* _WHAT IS REQUIRED_
Once you reach the line containing "let ord := if" in the data below, restate each line word for word up to and including the one containing "pack [(1, e), (1, if".

* _Collected data entries_
<<<<

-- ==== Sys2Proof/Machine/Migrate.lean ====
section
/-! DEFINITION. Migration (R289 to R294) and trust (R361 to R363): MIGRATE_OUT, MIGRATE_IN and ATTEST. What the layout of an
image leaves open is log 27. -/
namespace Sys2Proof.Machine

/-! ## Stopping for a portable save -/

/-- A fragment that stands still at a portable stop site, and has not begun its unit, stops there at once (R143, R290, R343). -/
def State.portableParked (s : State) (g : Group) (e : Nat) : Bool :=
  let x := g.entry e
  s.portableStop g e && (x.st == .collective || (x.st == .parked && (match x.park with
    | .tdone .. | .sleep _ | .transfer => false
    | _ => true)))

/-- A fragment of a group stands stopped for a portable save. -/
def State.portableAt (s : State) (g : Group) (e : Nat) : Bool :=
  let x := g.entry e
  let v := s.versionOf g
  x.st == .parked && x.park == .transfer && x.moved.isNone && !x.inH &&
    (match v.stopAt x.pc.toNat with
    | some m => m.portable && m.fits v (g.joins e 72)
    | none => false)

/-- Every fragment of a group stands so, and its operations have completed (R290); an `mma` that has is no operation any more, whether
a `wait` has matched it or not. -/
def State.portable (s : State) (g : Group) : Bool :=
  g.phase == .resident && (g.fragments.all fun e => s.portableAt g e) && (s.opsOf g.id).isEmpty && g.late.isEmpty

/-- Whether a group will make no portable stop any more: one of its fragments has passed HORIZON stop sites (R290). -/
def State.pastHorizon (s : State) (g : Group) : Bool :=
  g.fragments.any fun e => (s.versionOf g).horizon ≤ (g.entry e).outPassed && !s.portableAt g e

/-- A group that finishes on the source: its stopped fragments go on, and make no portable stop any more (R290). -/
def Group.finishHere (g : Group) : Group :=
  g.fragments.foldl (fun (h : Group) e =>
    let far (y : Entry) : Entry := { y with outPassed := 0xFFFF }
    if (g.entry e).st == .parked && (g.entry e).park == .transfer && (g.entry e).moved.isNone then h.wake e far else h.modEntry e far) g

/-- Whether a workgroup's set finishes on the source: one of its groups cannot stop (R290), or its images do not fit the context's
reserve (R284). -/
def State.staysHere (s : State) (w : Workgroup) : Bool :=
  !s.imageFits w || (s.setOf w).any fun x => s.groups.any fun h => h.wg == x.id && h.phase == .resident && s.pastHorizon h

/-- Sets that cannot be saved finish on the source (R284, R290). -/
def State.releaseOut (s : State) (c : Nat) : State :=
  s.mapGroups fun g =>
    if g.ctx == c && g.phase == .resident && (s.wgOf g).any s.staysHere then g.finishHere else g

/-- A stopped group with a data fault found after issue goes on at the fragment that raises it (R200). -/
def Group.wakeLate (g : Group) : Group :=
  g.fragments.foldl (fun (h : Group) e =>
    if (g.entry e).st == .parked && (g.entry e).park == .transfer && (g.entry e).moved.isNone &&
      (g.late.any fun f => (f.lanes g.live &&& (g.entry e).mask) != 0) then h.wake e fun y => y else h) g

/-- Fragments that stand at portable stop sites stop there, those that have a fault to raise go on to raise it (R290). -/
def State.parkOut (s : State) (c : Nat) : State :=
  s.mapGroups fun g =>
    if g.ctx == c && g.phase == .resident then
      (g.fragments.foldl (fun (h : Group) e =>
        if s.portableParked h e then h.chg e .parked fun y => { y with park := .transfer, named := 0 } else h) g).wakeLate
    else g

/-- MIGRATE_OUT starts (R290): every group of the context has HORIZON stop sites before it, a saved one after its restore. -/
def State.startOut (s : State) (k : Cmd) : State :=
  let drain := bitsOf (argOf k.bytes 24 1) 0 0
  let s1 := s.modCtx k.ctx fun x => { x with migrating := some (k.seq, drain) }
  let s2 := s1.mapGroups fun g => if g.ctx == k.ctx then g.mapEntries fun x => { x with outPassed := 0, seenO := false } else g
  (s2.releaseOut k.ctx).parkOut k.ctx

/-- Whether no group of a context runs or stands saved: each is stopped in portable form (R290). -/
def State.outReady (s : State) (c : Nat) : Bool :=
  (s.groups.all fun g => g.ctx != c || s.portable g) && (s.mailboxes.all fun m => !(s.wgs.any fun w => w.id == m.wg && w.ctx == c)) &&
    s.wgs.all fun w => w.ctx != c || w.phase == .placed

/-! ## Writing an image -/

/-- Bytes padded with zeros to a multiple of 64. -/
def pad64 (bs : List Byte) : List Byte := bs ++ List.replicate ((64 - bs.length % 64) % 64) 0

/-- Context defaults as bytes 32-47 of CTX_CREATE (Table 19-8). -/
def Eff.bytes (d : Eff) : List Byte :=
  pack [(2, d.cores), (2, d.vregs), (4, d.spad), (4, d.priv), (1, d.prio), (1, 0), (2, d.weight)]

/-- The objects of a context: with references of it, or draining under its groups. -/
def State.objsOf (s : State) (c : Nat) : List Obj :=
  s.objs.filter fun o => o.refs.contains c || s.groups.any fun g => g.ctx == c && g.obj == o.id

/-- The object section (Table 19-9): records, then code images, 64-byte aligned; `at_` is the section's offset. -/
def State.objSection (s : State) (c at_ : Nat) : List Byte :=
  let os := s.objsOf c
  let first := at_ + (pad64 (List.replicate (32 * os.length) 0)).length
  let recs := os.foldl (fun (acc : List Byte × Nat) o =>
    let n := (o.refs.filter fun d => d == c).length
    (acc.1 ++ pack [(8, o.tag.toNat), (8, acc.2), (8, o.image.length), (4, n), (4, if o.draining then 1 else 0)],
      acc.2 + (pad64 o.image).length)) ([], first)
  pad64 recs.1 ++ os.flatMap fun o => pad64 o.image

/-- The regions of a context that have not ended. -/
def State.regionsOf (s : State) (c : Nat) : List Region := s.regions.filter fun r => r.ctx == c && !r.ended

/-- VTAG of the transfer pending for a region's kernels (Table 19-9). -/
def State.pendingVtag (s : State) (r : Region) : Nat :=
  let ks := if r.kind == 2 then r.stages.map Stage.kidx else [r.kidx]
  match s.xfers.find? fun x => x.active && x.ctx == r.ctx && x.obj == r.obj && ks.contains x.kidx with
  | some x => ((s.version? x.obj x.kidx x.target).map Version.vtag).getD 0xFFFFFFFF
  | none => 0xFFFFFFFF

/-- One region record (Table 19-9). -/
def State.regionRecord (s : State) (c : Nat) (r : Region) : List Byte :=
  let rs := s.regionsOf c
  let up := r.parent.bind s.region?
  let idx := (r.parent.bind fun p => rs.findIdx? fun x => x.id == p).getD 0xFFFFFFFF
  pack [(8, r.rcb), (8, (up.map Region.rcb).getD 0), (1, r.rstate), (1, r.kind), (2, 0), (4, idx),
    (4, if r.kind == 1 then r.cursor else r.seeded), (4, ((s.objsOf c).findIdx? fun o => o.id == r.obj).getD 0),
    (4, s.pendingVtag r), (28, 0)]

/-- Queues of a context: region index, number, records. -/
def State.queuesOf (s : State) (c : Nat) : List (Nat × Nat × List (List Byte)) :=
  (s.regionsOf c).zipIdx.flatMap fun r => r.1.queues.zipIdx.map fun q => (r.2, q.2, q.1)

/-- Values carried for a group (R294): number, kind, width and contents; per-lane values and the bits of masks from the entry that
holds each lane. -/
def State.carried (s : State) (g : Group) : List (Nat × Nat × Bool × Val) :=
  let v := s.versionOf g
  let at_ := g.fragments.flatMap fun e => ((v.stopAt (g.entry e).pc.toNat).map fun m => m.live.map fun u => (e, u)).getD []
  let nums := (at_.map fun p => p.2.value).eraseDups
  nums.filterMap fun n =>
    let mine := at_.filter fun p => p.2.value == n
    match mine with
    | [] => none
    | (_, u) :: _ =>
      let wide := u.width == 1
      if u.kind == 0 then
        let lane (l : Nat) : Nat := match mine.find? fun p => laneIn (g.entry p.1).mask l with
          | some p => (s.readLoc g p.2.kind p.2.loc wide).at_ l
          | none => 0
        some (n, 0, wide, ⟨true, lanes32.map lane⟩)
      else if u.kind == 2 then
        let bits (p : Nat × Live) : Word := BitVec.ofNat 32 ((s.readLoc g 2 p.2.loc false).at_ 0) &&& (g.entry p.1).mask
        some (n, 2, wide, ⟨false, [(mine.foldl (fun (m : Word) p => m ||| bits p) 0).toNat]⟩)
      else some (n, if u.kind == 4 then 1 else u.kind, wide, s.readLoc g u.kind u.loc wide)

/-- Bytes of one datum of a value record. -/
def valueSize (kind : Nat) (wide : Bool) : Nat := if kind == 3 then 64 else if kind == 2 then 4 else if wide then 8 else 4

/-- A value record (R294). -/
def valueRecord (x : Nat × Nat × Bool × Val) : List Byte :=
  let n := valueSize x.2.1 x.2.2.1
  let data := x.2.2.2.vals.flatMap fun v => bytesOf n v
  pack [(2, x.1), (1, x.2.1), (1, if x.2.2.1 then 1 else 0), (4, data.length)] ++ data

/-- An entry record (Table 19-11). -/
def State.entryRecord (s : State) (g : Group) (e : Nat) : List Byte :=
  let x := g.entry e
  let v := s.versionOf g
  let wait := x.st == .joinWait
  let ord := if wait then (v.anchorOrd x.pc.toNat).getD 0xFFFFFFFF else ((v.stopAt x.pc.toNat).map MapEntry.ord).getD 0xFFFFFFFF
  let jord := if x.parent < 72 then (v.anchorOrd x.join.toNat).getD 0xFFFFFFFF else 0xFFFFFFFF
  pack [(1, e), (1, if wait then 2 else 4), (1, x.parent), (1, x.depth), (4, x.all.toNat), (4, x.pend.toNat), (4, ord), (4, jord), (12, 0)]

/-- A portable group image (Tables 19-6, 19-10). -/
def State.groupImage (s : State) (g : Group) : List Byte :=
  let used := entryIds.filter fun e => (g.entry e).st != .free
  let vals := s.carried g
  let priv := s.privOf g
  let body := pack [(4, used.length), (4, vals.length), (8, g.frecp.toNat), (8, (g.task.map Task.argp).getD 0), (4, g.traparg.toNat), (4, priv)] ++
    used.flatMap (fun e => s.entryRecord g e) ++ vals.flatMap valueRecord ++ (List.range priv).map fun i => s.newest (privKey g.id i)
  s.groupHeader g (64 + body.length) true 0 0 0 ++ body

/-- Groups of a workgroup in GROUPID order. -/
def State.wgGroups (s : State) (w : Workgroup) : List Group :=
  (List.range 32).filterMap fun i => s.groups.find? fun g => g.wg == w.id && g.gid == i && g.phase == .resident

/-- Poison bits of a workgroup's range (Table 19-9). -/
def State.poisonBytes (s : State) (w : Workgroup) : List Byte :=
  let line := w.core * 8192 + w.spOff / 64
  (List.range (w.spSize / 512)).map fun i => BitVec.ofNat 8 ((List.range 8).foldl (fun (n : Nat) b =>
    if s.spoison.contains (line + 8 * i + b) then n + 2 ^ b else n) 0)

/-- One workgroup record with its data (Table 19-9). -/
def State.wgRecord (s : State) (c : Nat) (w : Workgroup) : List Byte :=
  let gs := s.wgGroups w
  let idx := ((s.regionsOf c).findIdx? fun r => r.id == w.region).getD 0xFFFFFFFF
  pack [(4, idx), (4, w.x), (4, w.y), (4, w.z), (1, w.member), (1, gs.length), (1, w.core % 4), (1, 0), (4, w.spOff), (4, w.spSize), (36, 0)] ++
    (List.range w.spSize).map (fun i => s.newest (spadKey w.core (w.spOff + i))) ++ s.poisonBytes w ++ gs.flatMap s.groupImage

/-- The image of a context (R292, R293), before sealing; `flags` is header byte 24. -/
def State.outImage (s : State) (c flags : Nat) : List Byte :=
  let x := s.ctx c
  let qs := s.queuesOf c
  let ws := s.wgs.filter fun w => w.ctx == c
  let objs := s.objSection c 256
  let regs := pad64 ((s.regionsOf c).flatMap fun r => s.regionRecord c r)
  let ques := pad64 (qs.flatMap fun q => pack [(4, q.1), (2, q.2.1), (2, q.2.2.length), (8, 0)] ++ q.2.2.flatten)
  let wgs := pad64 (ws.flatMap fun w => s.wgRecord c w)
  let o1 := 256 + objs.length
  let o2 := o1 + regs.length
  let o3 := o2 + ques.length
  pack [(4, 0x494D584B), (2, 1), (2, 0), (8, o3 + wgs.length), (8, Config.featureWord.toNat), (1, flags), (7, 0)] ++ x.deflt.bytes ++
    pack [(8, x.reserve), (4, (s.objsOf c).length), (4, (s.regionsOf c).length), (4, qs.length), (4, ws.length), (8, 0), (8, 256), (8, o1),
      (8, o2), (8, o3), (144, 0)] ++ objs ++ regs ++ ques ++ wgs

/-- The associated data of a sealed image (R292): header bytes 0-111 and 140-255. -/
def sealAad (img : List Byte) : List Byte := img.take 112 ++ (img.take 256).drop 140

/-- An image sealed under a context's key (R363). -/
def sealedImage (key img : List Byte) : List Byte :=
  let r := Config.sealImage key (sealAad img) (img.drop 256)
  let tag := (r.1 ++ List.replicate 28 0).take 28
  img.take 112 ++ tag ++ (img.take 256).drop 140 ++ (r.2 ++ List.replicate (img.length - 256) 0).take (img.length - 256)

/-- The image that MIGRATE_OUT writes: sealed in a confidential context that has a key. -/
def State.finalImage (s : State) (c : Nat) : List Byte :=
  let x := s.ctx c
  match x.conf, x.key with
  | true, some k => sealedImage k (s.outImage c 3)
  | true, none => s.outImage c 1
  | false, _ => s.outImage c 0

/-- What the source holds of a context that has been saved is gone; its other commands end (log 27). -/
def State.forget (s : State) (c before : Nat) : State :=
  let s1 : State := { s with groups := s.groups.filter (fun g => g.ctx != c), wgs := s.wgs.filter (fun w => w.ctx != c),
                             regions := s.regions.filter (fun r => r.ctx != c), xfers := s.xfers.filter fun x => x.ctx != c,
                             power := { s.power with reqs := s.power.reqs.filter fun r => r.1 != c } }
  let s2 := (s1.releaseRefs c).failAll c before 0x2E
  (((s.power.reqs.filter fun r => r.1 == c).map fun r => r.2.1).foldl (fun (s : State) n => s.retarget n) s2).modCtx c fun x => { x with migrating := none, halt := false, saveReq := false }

>>>>
<<<<

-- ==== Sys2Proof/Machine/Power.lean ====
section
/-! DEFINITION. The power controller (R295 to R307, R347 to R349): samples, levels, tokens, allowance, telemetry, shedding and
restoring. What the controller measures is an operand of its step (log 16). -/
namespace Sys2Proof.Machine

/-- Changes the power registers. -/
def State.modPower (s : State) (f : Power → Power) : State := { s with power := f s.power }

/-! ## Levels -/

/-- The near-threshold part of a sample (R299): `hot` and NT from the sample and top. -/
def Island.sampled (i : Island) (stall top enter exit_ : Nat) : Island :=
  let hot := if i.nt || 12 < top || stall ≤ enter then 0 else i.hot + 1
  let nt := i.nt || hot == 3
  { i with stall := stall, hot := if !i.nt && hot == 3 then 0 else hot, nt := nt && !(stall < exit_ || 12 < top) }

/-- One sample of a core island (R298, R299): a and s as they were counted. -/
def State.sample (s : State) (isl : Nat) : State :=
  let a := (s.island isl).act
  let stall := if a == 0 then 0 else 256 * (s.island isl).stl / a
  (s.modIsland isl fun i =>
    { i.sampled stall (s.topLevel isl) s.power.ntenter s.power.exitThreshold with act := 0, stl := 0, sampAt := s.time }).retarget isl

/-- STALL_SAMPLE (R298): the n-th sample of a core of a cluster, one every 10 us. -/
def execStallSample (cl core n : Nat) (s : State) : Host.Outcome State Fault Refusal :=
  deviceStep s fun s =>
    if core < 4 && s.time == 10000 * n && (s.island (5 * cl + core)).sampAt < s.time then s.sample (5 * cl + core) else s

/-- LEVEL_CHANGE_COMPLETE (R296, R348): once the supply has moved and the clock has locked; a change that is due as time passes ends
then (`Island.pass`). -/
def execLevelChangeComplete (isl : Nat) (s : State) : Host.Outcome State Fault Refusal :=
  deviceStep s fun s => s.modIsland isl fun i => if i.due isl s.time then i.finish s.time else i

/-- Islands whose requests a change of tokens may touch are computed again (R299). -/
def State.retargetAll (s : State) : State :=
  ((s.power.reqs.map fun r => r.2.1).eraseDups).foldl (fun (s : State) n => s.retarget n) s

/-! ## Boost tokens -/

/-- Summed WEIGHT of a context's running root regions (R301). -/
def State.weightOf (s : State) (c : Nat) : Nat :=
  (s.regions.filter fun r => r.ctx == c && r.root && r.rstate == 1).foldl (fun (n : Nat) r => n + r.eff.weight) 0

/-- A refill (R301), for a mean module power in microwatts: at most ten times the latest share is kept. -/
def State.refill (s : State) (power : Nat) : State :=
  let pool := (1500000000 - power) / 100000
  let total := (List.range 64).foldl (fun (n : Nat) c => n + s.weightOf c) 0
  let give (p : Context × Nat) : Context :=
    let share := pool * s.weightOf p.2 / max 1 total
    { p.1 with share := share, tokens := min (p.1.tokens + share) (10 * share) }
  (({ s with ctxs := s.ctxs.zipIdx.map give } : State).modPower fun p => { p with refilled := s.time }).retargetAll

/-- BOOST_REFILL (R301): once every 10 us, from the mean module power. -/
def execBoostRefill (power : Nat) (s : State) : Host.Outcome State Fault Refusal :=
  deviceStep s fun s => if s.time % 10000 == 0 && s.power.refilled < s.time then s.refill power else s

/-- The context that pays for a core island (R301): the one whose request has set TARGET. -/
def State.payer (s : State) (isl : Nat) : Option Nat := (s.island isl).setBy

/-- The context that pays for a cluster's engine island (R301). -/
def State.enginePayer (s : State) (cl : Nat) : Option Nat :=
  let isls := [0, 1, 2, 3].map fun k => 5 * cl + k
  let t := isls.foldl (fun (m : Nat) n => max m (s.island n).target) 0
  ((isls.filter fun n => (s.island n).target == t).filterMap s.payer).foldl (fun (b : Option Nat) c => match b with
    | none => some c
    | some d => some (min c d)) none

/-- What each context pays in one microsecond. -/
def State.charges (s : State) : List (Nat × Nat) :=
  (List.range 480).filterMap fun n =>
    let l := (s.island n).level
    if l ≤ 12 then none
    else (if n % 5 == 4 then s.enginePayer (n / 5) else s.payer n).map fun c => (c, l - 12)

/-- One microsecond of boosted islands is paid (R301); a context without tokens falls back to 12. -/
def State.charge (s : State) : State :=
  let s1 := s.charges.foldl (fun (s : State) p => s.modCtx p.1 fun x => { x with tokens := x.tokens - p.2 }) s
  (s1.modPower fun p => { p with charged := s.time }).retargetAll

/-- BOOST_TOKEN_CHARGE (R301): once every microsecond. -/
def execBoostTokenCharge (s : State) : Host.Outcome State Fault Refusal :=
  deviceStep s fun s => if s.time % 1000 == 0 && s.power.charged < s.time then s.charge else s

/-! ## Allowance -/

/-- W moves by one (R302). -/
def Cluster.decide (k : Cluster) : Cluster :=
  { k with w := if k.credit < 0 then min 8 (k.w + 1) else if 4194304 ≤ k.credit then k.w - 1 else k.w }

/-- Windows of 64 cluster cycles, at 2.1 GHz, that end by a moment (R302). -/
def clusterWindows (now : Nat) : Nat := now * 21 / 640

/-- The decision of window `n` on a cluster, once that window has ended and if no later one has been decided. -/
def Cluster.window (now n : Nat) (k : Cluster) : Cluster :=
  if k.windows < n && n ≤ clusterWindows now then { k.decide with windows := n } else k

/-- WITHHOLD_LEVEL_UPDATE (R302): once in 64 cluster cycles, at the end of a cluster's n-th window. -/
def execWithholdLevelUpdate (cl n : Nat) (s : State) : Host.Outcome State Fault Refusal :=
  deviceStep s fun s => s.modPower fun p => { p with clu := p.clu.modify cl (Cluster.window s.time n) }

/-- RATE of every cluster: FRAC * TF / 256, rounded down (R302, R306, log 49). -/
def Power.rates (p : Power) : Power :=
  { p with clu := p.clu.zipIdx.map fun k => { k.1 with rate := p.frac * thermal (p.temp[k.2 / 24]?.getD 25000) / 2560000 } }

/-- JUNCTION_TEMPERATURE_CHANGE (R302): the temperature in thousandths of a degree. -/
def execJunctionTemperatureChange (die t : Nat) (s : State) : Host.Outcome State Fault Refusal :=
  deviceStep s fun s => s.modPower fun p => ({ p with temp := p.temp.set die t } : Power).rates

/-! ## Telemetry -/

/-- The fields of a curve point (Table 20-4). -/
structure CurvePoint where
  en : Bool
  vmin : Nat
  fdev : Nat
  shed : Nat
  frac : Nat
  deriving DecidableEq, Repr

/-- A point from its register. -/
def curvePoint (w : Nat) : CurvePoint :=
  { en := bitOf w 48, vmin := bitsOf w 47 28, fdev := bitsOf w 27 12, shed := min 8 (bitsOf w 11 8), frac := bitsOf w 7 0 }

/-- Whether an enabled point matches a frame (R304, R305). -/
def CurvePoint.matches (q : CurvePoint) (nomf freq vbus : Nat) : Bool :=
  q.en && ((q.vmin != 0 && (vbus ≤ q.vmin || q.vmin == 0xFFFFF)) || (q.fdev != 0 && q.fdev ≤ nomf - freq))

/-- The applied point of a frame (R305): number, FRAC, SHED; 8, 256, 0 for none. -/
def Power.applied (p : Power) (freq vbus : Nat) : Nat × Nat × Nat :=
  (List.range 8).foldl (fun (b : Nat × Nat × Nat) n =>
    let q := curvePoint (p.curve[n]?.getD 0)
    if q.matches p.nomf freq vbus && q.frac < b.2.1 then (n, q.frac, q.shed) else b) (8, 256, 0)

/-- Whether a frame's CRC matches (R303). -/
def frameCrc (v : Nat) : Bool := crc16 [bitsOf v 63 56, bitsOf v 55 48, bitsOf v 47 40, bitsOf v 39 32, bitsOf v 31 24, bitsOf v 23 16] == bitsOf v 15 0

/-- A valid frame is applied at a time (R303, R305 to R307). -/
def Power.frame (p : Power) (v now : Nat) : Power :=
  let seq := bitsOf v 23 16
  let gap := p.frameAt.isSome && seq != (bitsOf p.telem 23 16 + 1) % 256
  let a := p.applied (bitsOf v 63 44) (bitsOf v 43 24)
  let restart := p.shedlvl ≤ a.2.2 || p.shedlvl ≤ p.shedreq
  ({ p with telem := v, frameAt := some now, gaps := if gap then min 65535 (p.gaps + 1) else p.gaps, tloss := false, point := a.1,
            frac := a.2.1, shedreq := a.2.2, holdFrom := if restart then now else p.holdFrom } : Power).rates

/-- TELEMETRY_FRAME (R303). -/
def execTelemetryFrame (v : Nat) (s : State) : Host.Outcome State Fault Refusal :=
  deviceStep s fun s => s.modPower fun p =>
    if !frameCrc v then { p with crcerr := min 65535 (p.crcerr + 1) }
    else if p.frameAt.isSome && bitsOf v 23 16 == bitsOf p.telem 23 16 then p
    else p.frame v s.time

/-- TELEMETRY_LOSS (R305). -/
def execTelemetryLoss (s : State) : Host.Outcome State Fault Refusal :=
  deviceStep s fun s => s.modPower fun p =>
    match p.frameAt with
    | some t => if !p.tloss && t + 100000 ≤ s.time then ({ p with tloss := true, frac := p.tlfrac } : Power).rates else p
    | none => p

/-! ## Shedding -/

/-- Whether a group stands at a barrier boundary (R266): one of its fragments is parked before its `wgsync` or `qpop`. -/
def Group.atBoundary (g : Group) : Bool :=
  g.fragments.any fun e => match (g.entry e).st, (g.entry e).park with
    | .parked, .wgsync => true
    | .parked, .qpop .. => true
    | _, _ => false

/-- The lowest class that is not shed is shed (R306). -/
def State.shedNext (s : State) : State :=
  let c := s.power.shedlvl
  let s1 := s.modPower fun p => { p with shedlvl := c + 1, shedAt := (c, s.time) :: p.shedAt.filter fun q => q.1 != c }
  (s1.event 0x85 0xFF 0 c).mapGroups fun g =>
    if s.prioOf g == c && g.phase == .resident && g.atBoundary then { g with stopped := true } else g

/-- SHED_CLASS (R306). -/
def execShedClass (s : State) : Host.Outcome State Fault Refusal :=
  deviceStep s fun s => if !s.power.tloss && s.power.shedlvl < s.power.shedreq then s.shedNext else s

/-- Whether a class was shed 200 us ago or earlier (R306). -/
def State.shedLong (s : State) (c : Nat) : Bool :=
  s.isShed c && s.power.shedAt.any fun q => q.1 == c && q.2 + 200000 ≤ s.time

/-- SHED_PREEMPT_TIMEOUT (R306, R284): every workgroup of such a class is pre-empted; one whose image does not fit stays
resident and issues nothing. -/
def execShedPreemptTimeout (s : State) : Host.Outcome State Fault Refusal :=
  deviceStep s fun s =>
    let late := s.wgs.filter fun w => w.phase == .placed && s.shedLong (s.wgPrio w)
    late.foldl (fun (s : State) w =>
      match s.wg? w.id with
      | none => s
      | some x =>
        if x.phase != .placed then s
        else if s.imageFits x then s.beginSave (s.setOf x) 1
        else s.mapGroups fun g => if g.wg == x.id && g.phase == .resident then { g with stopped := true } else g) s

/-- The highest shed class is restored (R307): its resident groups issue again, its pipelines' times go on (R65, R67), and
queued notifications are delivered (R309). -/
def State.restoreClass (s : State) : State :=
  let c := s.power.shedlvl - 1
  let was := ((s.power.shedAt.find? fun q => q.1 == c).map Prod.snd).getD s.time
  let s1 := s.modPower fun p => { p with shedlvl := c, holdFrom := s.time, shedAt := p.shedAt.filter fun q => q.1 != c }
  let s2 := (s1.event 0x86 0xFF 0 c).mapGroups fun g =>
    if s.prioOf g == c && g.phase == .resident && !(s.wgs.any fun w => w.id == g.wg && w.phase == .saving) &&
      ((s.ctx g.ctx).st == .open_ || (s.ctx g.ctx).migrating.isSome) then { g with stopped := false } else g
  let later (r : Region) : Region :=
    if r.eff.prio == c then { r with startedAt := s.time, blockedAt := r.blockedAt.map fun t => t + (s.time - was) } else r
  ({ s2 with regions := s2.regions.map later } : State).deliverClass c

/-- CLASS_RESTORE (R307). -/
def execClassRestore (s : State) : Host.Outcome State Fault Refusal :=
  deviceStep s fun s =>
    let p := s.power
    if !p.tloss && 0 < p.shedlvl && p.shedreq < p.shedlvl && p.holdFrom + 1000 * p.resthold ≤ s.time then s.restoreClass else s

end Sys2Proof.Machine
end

>>>>

* _OUTPUT_
  let ord := if wait then (v.anchorOrd x.pc.toNat).getD 0xFFFFFFFF else ((v.stopAt x.pc.toNat).map MapEntry.ord).getD 0xFFFFFFFF
  let jord := if x.parent < 72 then (v.anchorOrd x.join.toNat).getD 0xFFFFFFFF else 0xFFFFFFFF
  pack [(1, e), (1, if wait then 2 else 4), (1, x.parent), (1, x.depth), (4, x.all.toNat), (4, x.pend.toNat), (4, ord), (4, jord), (12, 0)]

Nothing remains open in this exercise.